A few things worth knowing before you set it up:
Be deliberate about the trigger stage. Creating a project in Forecast too early (say, at the first discovery call stage) creates noise. Your delivery team ends up planning for deals that are nowhere near closing. Too late and you lose the resource planning benefit. A stage somewhere around 60-70% probability is typically the right balance. Early enough to plan, late enough to be meaningful.
Use templates properly. The value of consistent project creation is only there if your templates actually reflect how your projects run. Spend time building good templates in Forecast before you connect the integration, rather than cleaning up inconsistent project structures after the fact.
Keep HubSpot deal data clean. The integration is only as useful as the data coming out of HubSpot. Deal amounts, close dates, and client information all flow into Forecast. If those fields are incomplete or inaccurate in HubSpot, the projects that get created will reflect that.
Who This is For
If your business sells a product and ships it, this integration probably is not the main event for you. The HubSpot forecast tool on its own is likely sufficient.
But if your business sells services and the thing that happens after the deal closes is a project that a team of people has to plan, resource, and deliver. This is worth serious attention. Agencies, consultancies, managed service providers, software implementation teams, creative studios: any business where closing the deal is the beginning of a significant operational process.
The gap between sales and delivery in those businesses is not just a communication problem. It's a revenue problem. Projects that start late, teams that are over-allocated, clients who feel like they fell into a black hole after signing.
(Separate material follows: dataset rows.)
-- ==== Sys2Proof/Machine/Operands.lean ====
section
/-! DEFINITION. The Addressing-Mode Resolver: operand locations, reads and writes (spec/30_encoding.md R110 to R117),
and the shared shapes of instructions that act through a destination. The decoder has already taken each operand's
extension word from the buffer (R112). -/

namespace Sys2Proof.Machine

/-- The location of a destination operand (30_encoding.md R110). -/
inductive Loc where
  | reg (r : GReg)
  /-- a logical address, translated on access -/
  | mem (a : Word)
  deriving DecidableEq, Repr

/-- `Resolve(m, role)` for a destination role; none is UNSPEC(DST_MODE0) (30_encoding.md R110). -/
def State.dstLoc (s : State) : Dst → Option Loc
  | .mode0 => none
  | .reg r => some (.reg (gregOf r))
  | .ind r => some (.mem (s.reg (gregOf r)))
  | .abs a => some (.mem a)

/-- `Read(loc)` of a destination location (30_encoding.md R115). -/
def State.readLoc (s : State) : Loc → Word
  | .reg r => s.reg r
  | .mem a => s.memRead a

/-- `Write(loc, v)`: a memory destination records its physical address in LASTW (30_encoding.md R116). -/
def State.writeLoc (s : State) (l : Loc) (v : Word) : State :=
  match l with
  | .reg r => s.setReg r v
  | .mem a => (s.memWrite a v).setLastw (s.xlat a)

/-- `Read(Resolve(m, SRC))`: the value of a source operand (30_encoding.md R110, R115). -/
def State.srcValue (s : State) : Src → Word
  | .imm v => v
  | .reg r => s.reg (gregOf r)
  | .ind r => s.memRead (s.reg (gregOf r))
  | .abs a => s.memRead a

/-- Resolve a destination, then go on with its location; mode digit 0 is UNSPEC(DST_MODE0), which comes before every
read and check (30_encoding.md R117, 60_exceptions.md R276). -/
def withDst (d : Dst) (s : State) (k : Loc → Result) : Result :=
  match s.dstLoc d with
  | none => .refused .unspecDstMode0
  | some l => k l

/-- `d <- f(d)` for one destination of role DST_RW. -/
def updateDst (f : Word → Word) (d : Dst) (s : State) : Result :=
  withDst d s fun l => .next (s.writeLoc l (f (s.readLoc l)))

/-- `d <- f(d, s)` for a destination of role DST_RW and a source: both are read before the write (30_encoding.md R117). -/
def combineDst (f : Word → Word → Word) (d : Dst) (src : Src) (s : State) : Result :=
  withDst d s fun l => .next (s.writeLoc l (f (s.readLoc l) (s.srcValue src)))

/-- `d <- v` for a destination of role DST_W. -/
def storeDst (v : Word) (d : Dst) (s : State) : Result :=
  withDst d s fun l => .next (s.writeLoc l v)

/-- `FLAGS <- f(d, s)` for a destination of role DST_R and a source: the destination is not written. -/
def flagsFromDst (f : Word → Word → Word) (d : Dst) (src : Src) (s : State) : Result :=
  withDst d s fun l => .next (s.setFlags (f (s.readLoc l) (s.srcValue src)))

/-- `FLAGS <- f(s)` for a source. -/
def flagsFromSrc (f : Word → Word) (src : Src) (s : State) : Result :=
  .next (s.setFlags (f (s.srcValue src)))

end Sys2Proof.Machine
end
All of that traces back to the handoff moment and whether the right information reached the right people at the right time..webp?width=380&height=376&name=_%20(1).webp)
The Bottom Line
The HubSpot forecast tool is excellent at what it does, giving sales teams and managers a clear, data-rich view of where revenue is headed. Forecast.app is excellent at what it does, helping delivery teams plan capacity and manage projects without constantly chasing updates from the sales team.
Connected, they do something neither can do alone. They make the moment a deal becomes real visible to everyone who needs to act on it, instantly and without manual effort.
If your sales and delivery teams are still doing the handoff over email, this is the conversation worth having.
Want to see how this would work inside your HubSpot setup? Contact us.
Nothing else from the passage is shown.